RECORDS SUPPLIED:

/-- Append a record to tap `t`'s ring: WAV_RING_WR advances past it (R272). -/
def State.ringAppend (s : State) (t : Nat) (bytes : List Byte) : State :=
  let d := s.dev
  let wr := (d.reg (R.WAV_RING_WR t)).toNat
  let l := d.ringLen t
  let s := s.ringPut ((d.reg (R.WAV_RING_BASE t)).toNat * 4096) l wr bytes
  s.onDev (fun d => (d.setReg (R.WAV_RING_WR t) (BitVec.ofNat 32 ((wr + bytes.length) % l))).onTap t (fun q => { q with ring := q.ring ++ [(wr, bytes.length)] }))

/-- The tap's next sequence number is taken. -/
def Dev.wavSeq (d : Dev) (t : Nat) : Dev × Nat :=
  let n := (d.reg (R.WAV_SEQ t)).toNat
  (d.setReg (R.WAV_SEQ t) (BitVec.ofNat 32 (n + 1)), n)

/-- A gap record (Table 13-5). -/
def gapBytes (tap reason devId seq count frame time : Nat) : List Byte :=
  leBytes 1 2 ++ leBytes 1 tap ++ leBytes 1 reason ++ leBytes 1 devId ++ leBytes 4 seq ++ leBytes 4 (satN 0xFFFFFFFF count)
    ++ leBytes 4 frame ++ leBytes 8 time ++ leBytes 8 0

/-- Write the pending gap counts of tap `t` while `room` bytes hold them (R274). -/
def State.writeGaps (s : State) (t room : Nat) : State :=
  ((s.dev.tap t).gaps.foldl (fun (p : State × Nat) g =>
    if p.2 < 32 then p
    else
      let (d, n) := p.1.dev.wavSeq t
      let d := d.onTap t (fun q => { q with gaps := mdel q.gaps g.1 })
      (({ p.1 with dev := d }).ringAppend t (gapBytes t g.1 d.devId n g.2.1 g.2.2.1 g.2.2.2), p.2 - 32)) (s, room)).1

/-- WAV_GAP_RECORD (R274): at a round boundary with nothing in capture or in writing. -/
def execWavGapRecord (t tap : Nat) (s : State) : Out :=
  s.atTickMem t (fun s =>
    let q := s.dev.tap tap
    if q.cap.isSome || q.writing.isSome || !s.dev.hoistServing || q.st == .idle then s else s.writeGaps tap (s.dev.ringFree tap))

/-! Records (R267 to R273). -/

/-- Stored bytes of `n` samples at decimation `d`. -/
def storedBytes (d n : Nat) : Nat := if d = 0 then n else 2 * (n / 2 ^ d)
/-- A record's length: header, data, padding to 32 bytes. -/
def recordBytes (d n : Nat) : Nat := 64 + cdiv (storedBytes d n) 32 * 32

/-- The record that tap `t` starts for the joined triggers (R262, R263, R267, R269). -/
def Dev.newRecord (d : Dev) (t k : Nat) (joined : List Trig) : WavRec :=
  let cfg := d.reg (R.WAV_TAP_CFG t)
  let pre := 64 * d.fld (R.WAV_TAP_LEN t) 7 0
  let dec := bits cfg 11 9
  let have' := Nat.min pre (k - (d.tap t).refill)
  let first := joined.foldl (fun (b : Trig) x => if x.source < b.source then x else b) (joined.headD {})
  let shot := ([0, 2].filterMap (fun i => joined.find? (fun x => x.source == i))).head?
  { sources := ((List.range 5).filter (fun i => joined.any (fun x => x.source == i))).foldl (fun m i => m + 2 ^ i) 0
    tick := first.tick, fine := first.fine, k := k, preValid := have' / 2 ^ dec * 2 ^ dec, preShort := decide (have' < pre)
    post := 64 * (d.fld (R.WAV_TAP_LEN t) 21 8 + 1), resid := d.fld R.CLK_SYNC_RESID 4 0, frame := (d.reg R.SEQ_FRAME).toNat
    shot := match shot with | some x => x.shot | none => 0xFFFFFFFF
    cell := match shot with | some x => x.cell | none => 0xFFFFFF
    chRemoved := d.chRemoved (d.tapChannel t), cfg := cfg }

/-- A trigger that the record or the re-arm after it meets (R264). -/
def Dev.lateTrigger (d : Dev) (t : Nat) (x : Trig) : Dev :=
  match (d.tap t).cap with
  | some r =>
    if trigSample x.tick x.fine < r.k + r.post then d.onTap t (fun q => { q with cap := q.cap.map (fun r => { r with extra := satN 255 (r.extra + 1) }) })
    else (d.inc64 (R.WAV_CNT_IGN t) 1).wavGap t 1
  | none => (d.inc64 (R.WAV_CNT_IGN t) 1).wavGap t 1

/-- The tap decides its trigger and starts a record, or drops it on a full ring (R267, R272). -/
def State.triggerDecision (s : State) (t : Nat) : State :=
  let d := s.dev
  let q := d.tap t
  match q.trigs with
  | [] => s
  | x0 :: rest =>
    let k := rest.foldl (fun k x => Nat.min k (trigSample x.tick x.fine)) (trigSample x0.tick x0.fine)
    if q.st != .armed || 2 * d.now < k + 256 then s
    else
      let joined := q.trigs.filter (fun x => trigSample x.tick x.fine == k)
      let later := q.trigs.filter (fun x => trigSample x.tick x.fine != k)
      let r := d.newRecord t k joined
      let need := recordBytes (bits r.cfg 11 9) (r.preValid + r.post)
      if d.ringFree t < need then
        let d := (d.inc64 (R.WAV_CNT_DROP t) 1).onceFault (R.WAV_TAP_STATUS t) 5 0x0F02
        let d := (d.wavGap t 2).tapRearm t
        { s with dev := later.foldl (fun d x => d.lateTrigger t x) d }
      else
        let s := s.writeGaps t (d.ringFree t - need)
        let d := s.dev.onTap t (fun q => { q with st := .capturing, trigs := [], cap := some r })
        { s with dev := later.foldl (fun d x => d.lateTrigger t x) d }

WHAT YOU SHOULD DO: From the material above, copy every line that has the word "wavSeq" in it.

COMPLETED TASK:
def Dev.wavSeq (d : Dev) (t : Nat) : Dev × Nat :=
      let (d, n) := p.1.dev.wavSeq t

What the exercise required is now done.